═══ Available records ═══

-- ==== Sys2Proof/Laws/State.lean ====
section
/-! SUPPORT. What each table's write leaves of the state, field by field, and what each table holds after a write: the
lemmas that let a proof go past a write without unfolding it. -/

namespace Sys2Proof.Machine


/-! ### setChip -/

@[simp] theorem State.setChip_pending (s : State) (f : Nat) (c : Chip) : (s.setChip f c).pending = s.pending := by unfold State.setChip; split <;> rfl
@[simp] theorem State.setChip_now (s : State) (f : Nat) (c : Chip) : (s.setChip f c).now = s.now := by unfold State.setChip; split <;> rfl
@[simp] theorem State.setChip_ftAdj (s : State) (f : Nat) (c : Chip) : (s.setChip f c).ftAdj = s.ftAdj := by unfold State.setChip; split <;> rfl
@[simp] theorem State.setChip_freeIx (s : State) (f : Nat) (c : Chip) : (s.setChip f c).freeIx = s.freeIx := by unfold State.setChip; split <;> rfl
@[simp] theorem State.setChip_misuses (s : State) (f : Nat) (c : Chip) : (s.setChip f c).misuses = s.misuses := by unfold State.setChip; split <;> rfl
@[simp] theorem State.setChip_rstAt (s : State) (f : Nat) (c : Chip) : (s.setChip f c).rstAt = s.rstAt := by unfold State.setChip; split <;> rfl
@[simp] theorem State.setChip_rstBoot (s : State) (f : Nat) (c : Chip) : (s.setChip f c).rstBoot = s.rstBoot := by unfold State.setChip; split <;> rfl
@[simp] theorem State.setChip_pwr (s : State) (f : Nat) (c : Chip) : (s.setChip f c).pwr = s.pwr := by unfold State.setChip; split <;> rfl
@[simp] theorem State.setChip_pins (s : State) (f : Nat) (c : Chip) : (s.setChip f c).pins = s.pins := by unfold State.setChip; split <;> rfl
@[simp] theorem State.setChip_fuses (s : State) (f : Nat) (c : Chip) : (s.setChip f c).fuses = s.fuses := by unfold State.setChip; split <;> rfl
@[simp] theorem State.setChip_lcs (s : State) (f : Nat) (c : Chip) : (s.setChip f c).lcs = s.lcs := by unfold State.setChip; split <;> rfl
@[simp] theorem State.setChip_boot (s : State) (f : Nat) (c : Chip) : (s.setChip f c).boot = s.boot := by unfold State.setChip; split <;> rfl
@[simp] theorem State.setChip_auth (s : State) (f : Nat) (c : Chip) : (s.setChip f c).auth = s.auth := by unfold State.setChip; split <;> rfl
@[simp] theorem State.setChip_hub (s : State) (f : Nat) (c : Chip) : (s.setChip f c).hub = s.hub := by unfold State.setChip; split <;> rfl
@[simp] theorem State.setChip_rings (s : State) (f : Nat) (c : Chip) : (s.setChip f c).rings = s.rings := by unfold State.setChip; split <;> rfl
@[simp] theorem State.setChip_counters (s : State) (f : Nat) (c : Chip) : (s.setChip f c).counters = s.counters := by unfold State.setChip; split <;> rfl
@[simp] theorem State.setChip_scan (s : State) (f : Nat) (c : Chip) : (s.setChip f c).scan = s.scan := by unfold State.setChip; split <;> rfl
@[simp] theorem State.setChip_htu (s : State) (f : Nat) (c : Chip) : (s.setChip f c).htu = s.htu := by unfold State.setChip; split <;> rfl
@[simp] theorem State.setChip_bursts (s : State) (f : Nat) (c : Chip) : (s.setChip f c).bursts = s.bursts := by unfold State.setChip; split <;> rfl
@[simp] theorem State.setChip_car (s : State) (f : Nat) (c : Chip) : (s.setChip f c).car = s.car := by unfold State.setChip; split <;> rfl
@[simp] theorem State.setChip_bhv (s : State) (f : Nat) (c : Chip) : (s.setChip f c).bhv = s.bhv := by unfold State.setChip; split <;> rfl
@[simp] theorem State.setChip_run (s : State) (f : Nat) (c : Chip) : (s.setChip f c).run = s.run := by unfold State.setChip; split <;> rfl
@[simp] theorem State.setChip_cut (s : State) (f : Nat) (c : Chip) : (s.setChip f c).cut = s.cut := by unfold State.setChip; split <;> rfl
@[simp] theorem State.setChip_dmp (s : State) (f : Nat) (c : Chip) : (s.setChip f c).dmp = s.dmp := by unfold State.setChip; split <;> rfl
@[simp] theorem State.setChip_trc (s : State) (f : Nat) (c : Chip) : (s.setChip f c).trc = s.trc := by unfold State.setChip; split <;> rfl
@[simp] theorem State.setChip_cfg (s : State) (f : Nat) (c : Chip) : (s.setChip f c).cfg = s.cfg := by unfold State.setChip; split <;> rfl
@[simp] theorem State.setChip_msix (s : State) (f : Nat) (c : Chip) : (s.setChip f c).msix = s.msix := by unfold State.setChip; split <;> rfl
@[simp] theorem State.setChip_pba (s : State) (f : Nat) (c : Chip) : (s.setChip f c).pba = s.pba := by unfold State.setChip; split <;> rfl
@[simp] theorem State.setChip_msiSent (s : State) (f : Nat) (c : Chip) : (s.setChip f c).msiSent = s.msiSent := by unfold State.setChip; split <;> rfl
@[simp] theorem State.setChip_held (s : State) (f : Nat) (c : Chip) : (s.setChip f c).held = s.held := by unfold State.setChip; split <;> rfl
@[simp] theorem State.setChip_readVal (s : State) (f : Nat) (c : Chip) : (s.setChip f c).readVal = s.readVal := by unfold State.setChip; split <;> rfl
@[simp] theorem State.setChip_host (s : State) (f : Nat) (c : Chip) : (s.setChip f c).host = s.host := by unfold State.setChip; split <;> rfl
@[simp] theorem State.setChip_store (s : State) (f : Nat) (c : Chip) : (s.setChip f c).store = s.store := by unfold State.setChip; split <;> rfl
@[simp] theorem State.setChip_sram (s : State) (f : Nat) (c : Chip) : (s.setChip f c).sram = s.sram := by unfold State.setChip; split <;> rfl
@[simp] theorem State.setChip_sramClean (s : State) (f : Nat) (c : Chip) : (s.setChip f c).sramClean = s.sramClean := by unfold State.setChip; split <;> rfl
@[simp] theorem State.setChip_nor (s : State) (f : Nat) (c : Chip) : (s.setChip f c).nor = s.nor := by unfold State.setChip; split <;> rfl
/-- What the table holds after a write of key `f`. -/
theorem State.chip_setChip (s : State) (f : Nat) (c : Chip) (m : Nat) (h : f < 128) : (s.setChip f c).chip m = if m = f then c else s.chip m := by
  unfold State.setChip; rw [if_pos h]; exact tget_tput _ _ _ _ _
@[simp] theorem State.chip_setChip_same (s : State) (f : Nat) (c : Chip) (h : f < 128) : (s.setChip f c).chip f = c := by rw [State.chip_setChip _ _ _ _ h, if_pos rfl]
theorem State.chip_setChip_ne (s : State) (f : Nat) (c : Chip) (m : Nat) (h : m ≠ f) : (s.setChip f c).chip m = s.chip m := by
  by_cases hk : f < 128
  · rw [State.chip_setChip _ _ _ _ hk, if_neg h]
  · unfold State.setChip; rw [if_neg hk]
@[simp] theorem State.chain_setChip (s : State) (f : Nat) (c : Chip) (m : Nat) : (s.setChip f c).chain m = s.chain m := by unfold State.setChip; split <;> rfl
@[simp] theorem State.ring_setChip (s : State) (f : Nat) (c : Chip) (m : Nat) : (s.setChip f c).ring m = s.ring m := by unfold State.setChip; split <;> rfl
@[simp] theorem State.counter_setChip (s : State) (f : Nat) (c : Chip) (m : Nat) : (s.setChip f c).counter m = s.counter m := by unfold State.setChip; split <;> rfl
@[simp] theorem State.src_setChip (s : State) (f : Nat) (c : Chip) (m : Nat) : (s.setChip f c).src m = s.src m := by unfold State.setChip; split <;> rfl
@[simp] theorem State.queue_setChip (s : State) (f : Nat) (c : Chip) (m : Nat) : (s.setChip f c).queue m = s.queue m := by unfold State.setChip; split <;> rfl
@[simp] theorem State.line_setChip (s : State) (f : Nat) (c : Chip) (m : Nat) : (s.setChip f c).line m = s.line m := by unfold State.setChip; split <;> rfl
@[simp] theorem State.se_setChip (s : State) (f : Nat) (c : Chip) (m : Nat) : (s.setChip f c).se m = s.se m := by unfold State.setChip; split <;> rfl
@[simp] theorem State.ctx_setChip (s : State) (f : Nat) (c : Chip) (m : Nat) : (s.setChip f c).ctx m = s.ctx m := by unfold State.setChip; split <;> rfl
@[simp] theorem State.tchip_setChip (s : State) (f : Nat) (c : Chip) (m : Nat) : (s.setChip f c).tchip m = s.tchip m := by unfold State.setChip; split <;> rfl
@[simp] theorem State.topo_setChip (s : State) (f : Nat) (c : Chip) (m : Nat) : (s.setChip f c).topo m = s.topo m := by unfold State.setChip; split <;> rfl
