-- ==== Sys2Proof/Laws/OrderlyOps.lean ====
section
/-! SUPPORT. The shared operations are orderly, one lemma for each. -/

namespace Sys2Proof.Machine

set_option linter.unusedTactic false
set_option linter.unreachableTactic false
set_option linter.unusedSimpArgs false
set_option linter.unusedVariables false
set_option linter.style.nameCheck false
set_option linter.unnecessarySeqFocus false
set_option maxHeartbeats 400000

variable {base : State}
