-- ==== Sys2Proof/Laws/OrderlyIssue.lean ====
section
/-! SUPPORT. The operations that issue, complete and abort work, and those of reset and of the dump store, are orderly. -/

namespace Sys2Proof.Machine

set_option linter.unusedTactic false
set_option linter.unreachableTactic false
set_option linter.unusedSimpArgs false
set_option linter.unusedVariables false
set_option linter.style.nameCheck false
set_option linter.unnecessarySeqFocus false
set_option maxHeartbeats 400000

variable {base : State}
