-- ==== Sys2Proof/Laws/OrderlyCommands.lean ====
section
/-! SUPPORT. What is left of the commands is orderly, one lemma for each. -/

namespace Sys2Proof.Machine

set_option linter.unusedTactic false
set_option linter.unreachableTactic false
set_option linter.unusedSimpArgs false
set_option linter.unusedVariables false
set_option linter.style.nameCheck false
set_option linter.unnecessarySeqFocus false
set_option maxHeartbeats 400000

variable {base : State}
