theorem decision_continues (hb : i.begun = true) (hs : (s.ring n).state = .active) :
    exec (.arbiterDecision e) s = .next (s.take e n { i with engine := e }) := by
  rw [exec_arbiterDecision, arbitrate_grants he hup hfree hlow hpick, grant_begun hi he hn hb hs]

variable (hb : i.begun = false) (hodd : descOdd i.desc = false) (hstore : s.storeOdd i.desc = false)
  (hop : opcodes.contains (opcodeOf i.desc) = true) (hopc : s.opcodeRefused i.desc = false)
include hb hodd hstore hop hopc

/-- The state in which the path's levels are judged. -/
theorem decision_checks : ∃ t, Taken s t e n { i with engine := e } ∧
    (∀ x, s.judge (.ring n) i.desc = some x → exec (.arbiterDecision e) s = .next (t.refuse (.ring n) i.desc (some x))) ∧
    (s.judge (.ring n) i.desc = none → s.contentRefused i.desc = false → exec (.arbiterDecision e) s =
      .next (t.setItem (.ring n) { i with engine := e, begun := true, began := s.now, fullMask := maskOf 128 (fun f => 2 ≤ s.workLevel (.ring n) f) })) := by
  obtain ⟨u, hfirst, hgrant⟩ := grant_first hi he hn hb
  have hchecked := hfirst.setItem hn (j := { i with engine := e }) rfl
  have hstart : exec (.arbiterDecision e) s = .next (u.firstChecks (.ring n) { i with engine := e }) := by
    rw [exec_arbiterDecision, arbitrate_grants he hup hfree hlow hpick, hgrant]
  have hstore' := (storeOdd_of_frame hfirst.frame i.desc).trans hstore
  have hopc' := (opcodeRefused_of_frame hchecked.frame i.desc).trans hopc
  refine ⟨_, hchecked, fun x hx => ?_, fun hx hc => ?_⟩
  · rw [hstart, firstChecks_refuses (i := { i with engine := e }) hop hodd hstore' hopc' ((judge_of_frame hchecked.frame _ _).trans hx)]
  · rw [hstart, firstChecks_passes (i := { i with engine := e }) hop hodd hstore' hopc' ((judge_of_frame hchecked.frame _ _).trans hx)
      ((contentRefused_of_frame hchecked.frame _).trans hc)]
    rw [now_of_frame hchecked.frame, funext (workLevel_of_frame hchecked.frame (.ring n))]
theorem decision_begins (hjudge : s.judge (.ring n) i.desc = none) (hcont : s.contentRefused i.desc = false) :
    ∃ t j, exec (.arbiterDecision e) s = .next t ∧ Taken s t e n j ∧ j.begun = true ∧ j.began = s.now ∧ j.stage = i.stage ∧ j.desc = i.desc ∧
      j.engine = e ∧ ∀ f, f < 128 → bit j.fullMask f = decide (2 ≤ s.workLevel (.ring n) f) := by
  obtain ⟨t, ht, -, hpass⟩ := decision_checks he hn hup hfree hlow hpick hi hb hodd hstore hop hopc
  exact ⟨_, _, hpass hjudge hcont, ht.setItem hn rfl, rfl, rfl, rfl, rfl, rfl, fun f hf => by rw [maskOf_bit]; simp [hf]⟩
theorem decision_denies {x : Nat × Nat × Nat} (hjudge : s.judge (.ring n) i.desc = some x) :
    ∃ t v, exec (.arbiterDecision e) s = .next t ∧ (t.se e).work = none ∧
      t.auth = { s.auth with denyCnt := satAdd s.auth.denyCnt 1 32, denyLast := v } ∧ fld v 0 8 = opcodeOf i.desc ∧ fld v 9 9 = n ∧ bit v 8 = false ∧
      t.chips = s.chips ∧ t.counters = s.counters := by
  obtain ⟨t, ht, hdeny, -⟩ := decision_checks he hn hup hfree hlow hpick hi hb hodd hstore hop hopc
  obtain ⟨hhub, hitem, hchips, hcounters⟩ := deny_frame t (opcodeOf i.desc) n (some x)
  obtain ⟨v, hauth, hv⟩ := deny_auth (opcodeOf_lt i.desc) hn t x
  have hitem' : t.item? (.ring n) = some { i with engine := e } := by simp [State.item?, ht.ring]
  obtain ⟨⟨k, hoff⟩, hidle⟩ := finish_ring ((hitem (.ring n)).trans hitem') .authDenied 0 0
  refine ⟨_, v, hdeny x hjudge, hidle e he ?_, ?_, hv.1, hv.2.1, hv.2.2, ?_, ?_⟩
  · simp only [State.se, hhub]
    exact congrArg StrokeEngine.work ((ht.se e).trans (if_pos rfl))
  · have : t.auth = s.auth := (congrArg State.auth ht.frame :)
    rw [← this]
    exact (congrArg State.auth hoff :).trans hauth
  · exact (congrArg State.chips hoff :).trans (hchips.trans (congrArg State.chips ht.frame :))
  · exact (congrArg State.counters hoff :).trans (hcounters.trans (congrArg State.counters ht.frame :))
end

/-! ### Yields -/

theorem exec_strokeYield (e : Nat) (s : State) : exec (.strokeYield e) s = .next (s.strokeYield e) := rfl
/-- A stroke that has waited its time at a bound that is still full ends (R63). -/
theorem strokeYield_yields {s : State} {e b since : Nat} {w : Work} {i : Item} {o : Op} {rest : List Op} (hw : (s.se e).work = some w)
    (hb : (s.se e).waiting = some (b, since)) (ht : since + Nat.min (s.se e).yieldWait 1936 ≤ s.now) (hf : s.fastRun = true)
    (hi : s.item? w = some i) (ho : i.todo = o :: rest) (hfull : (s.issueOp w o).2 ≠ none) :
    s.strokeYield e = State.endStroke { s with hub := { s.hub with yields := satAdd s.hub.yields 1 32 } } e := by
  have hfull' : (s.issueOp w o).2.isNone = false := by rw [Option.isNone_eq_false_iff, Option.isSome_iff_ne_none]; exact hfull
  simp [State.strokeYield, hw, hb, ht, hf, hi, ho, hfull']
theorem strokeYield_waits {s : State} {e b since : Nat} {w : Work} (hw : (s.se e).work = some w) (hb : (s.se e).waiting = some (b, since))
    (ht : s.now < since + Nat.min (s.se e).yieldWait 1936) (hs : s.now < (s.se e).started + 1936) : s.strokeYield e = s := by
  simp only [State.strokeYield, hw, hb]
  exact if_neg (by omega)
theorem strokeYield_gated {s : State} (hf : s.fastRun = false) (e : Nat) : s.strokeYield e = s := by
  unfold State.strokeYield
  split
  · exact if_neg (by simp [hf])
  · rfl
@[simp] theorem State.setItem_yields (s : State) (w : Work) (j : Item) : (s.setItem w j).hub.yields = s.hub.yields := by
  cases w <;> simp [State.setItem]
theorem State.endStroke_yields {s : State} {e : Nat} (he : e < 4) : (s.endStroke e).hub.yields = s.hub.yields := by
  unfold State.endStroke
  have hse (v : StrokeEngine) : (s.setSe e v).hub.yields = s.hub.yields := by unfold State.setSe; rw [if_pos he]
  dsimp only
  split
  · unfold State.modItem
    split
    · rw [State.setItem_yields, hse]
    · exact hse _
  · exact hse _

theorem exec_scanGuardFire (s : State) :
    exec .scanGuardFire s = .next (if s.guardDue then { s with hub := { s.hub with guard := true } } else s) := rfl

/-- Settles O52: the decision goes on, begins or denies by the item it finds; a yield is the end of the stroke. -/
theorem decisionsYieldsAndTheGuard : Obligations.DecisionsYieldsAndTheGuard := by
  refine ⟨fun s e n i he hn hup hfree hlow hpick hi => ⟨fun hb hs => ?_, fun hb hodd hstore hop hopc hjudge hcont => ?_,
    fun hb hodd hstore hop hopc x hjudge => ?_⟩, fun s e b since w i o rest he => ⟨fun hw hb ht hf hi ho hfull => ?_, fun hw hb ht hs => ?_,
    fun hf => ?_, fun hg => ?_, fun hg => ?_⟩⟩
  · have ht := take_taken he hn s { i with engine := e }
    refine ⟨_, decision_continues he hn hup hfree hlow hpick hi hb hs, (ht.se e).trans (if_pos rfl), strokes_take s e n _, ?_,
      fun m hm => (ht.ring m).trans (if_neg hm), fun x hx => (ht.se x).trans (if_neg hx)⟩
    rw [ht.ring, if_pos rfl]
  · obtain ⟨t, j, hexec, ht, hbegun, hbegan, hstage, hdesc, hengine, hmask⟩ :=
      decision_begins he hn hup hfree hlow hpick hi hb hodd hstore hop hopc hjudge hcont
    refine ⟨t, j, hexec, ?_, ?_, hbegun, hbegan, hstage, hdesc, hengine, (congrArg State.auth ht.frame :), hmask⟩
    · rw [ht.se, if_pos rfl, hdesc]
    · rw [ht.ring, if_pos rfl]
  · obtain ⟨t, v, hexec, hse, hauth, hop', hring, hscan, hchips, hcounters⟩ :=
      decision_denies he hn hup hfree hlow hpick hi hb hodd hstore hop hopc hjudge
    exact ⟨t, hexec, hse, by rw [hauth], by rw [hauth]; exact hop', by rw [hauth]; exact hring, by rw [hauth]; exact hscan, hchips, hcounters⟩
  · have hends : OwnerStep (.item w) _ (State.endStroke { s with hub := { s.hub with yields := satAdd s.hub.yields 1 32 } } e) := OwnerStep.endStroke hw
    have hse := State.se_endStroke he { s with hub := { s.hub with yields := satAdd s.hub.yields 1 32 } }
    refine ⟨_, congrArg Host.Outcome.next (strokeYield_yields hw hb ht hf hi ho hfull), ?_, ?_, State.endStroke_yields he,
      fun x hx => (hse x).trans (if_neg hx), (congrArg State.chips hends.off :), (congrArg State.host hends.off :)⟩
    · rw [hse, if_pos rfl]
    · rw [hse, if_pos rfl]
  · rw [exec_strokeYield, strokeYield_waits hw hb ht hs]
  · rw [exec_strokeYield, strokeYield_gated hf]
  · rw [exec_scanGuardFire, if_pos hg]
  · rw [exec_scanGuardFire, if_neg (by simp [hg])]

═══

▶ **What to work on**: The first line of the records begins the span, and the line containing "s.fuses := by unfold State.setChip; split <;> rfl" ends it. Reproduce that span exactly, both ends included.

▶ **Result for this exercise**:
-- ==== Sys2Proof/Laws/State.lean ====
section
/-! SUPPORT. What each table's write leaves of the state, field by field, and what each table holds after a write: the
lemmas that let a proof go past a write without unfolding it. -/

namespace Sys2Proof.Machine


/-! ### setChip -/

@[simp] theorem State.setChip_pending (s : State) (f : Nat) (c : Chip) : (s.setChip f c).pending = s.pending := by unfold State.setChip; split <;> rfl
@[simp] theorem State.setChip_now (s : State) (f : Nat) (c : Chip) : (s.setChip f c).now = s.now := by unfold State.setChip; split <;> rfl
@[simp] theorem State.setChip_ftAdj (s : State) (f : Nat) (c : Chip) : (s.setChip f c).ftAdj = s.ftAdj := by unfold State.setChip; split <;> rfl
@[simp] theorem State.setChip_freeIx (s : State) (f : Nat) (c : Chip) : (s.setChip f c).freeIx = s.freeIx := by unfold State.setChip; split <;> rfl
@[simp] theorem State.setChip_misuses (s : State) (f : Nat) (c : Chip) : (s.setChip f c).misuses = s.misuses := by unfold State.setChip; split <;> rfl
@[simp] theorem State.setChip_rstAt (s : State) (f : Nat) (c : Chip) : (s.setChip f c).rstAt = s.rstAt := by unfold State.setChip; split <;> rfl
@[simp] theorem State.setChip_rstBoot (s : State) (f : Nat) (c : Chip) : (s.setChip f c).rstBoot = s.rstBoot := by unfold State.setChip; split <;> rfl
@[simp] theorem State.setChip_pwr (s : State) (f : Nat) (c : Chip) : (s.setChip f c).pwr = s.pwr := by unfold State.setChip; split <;> rfl
@[simp] theorem State.setChip_pins (s : State) (f : Nat) (c : Chip) : (s.setChip f c).pins = s.pins := by unfold State.setChip; split <;> rfl
@[simp] theorem State.setChip_fuses (s : State) (f : Nat) (c : Chip) : (s.setChip f c).fuses = s.fuses := by unfold State.setChip; split <;> rfl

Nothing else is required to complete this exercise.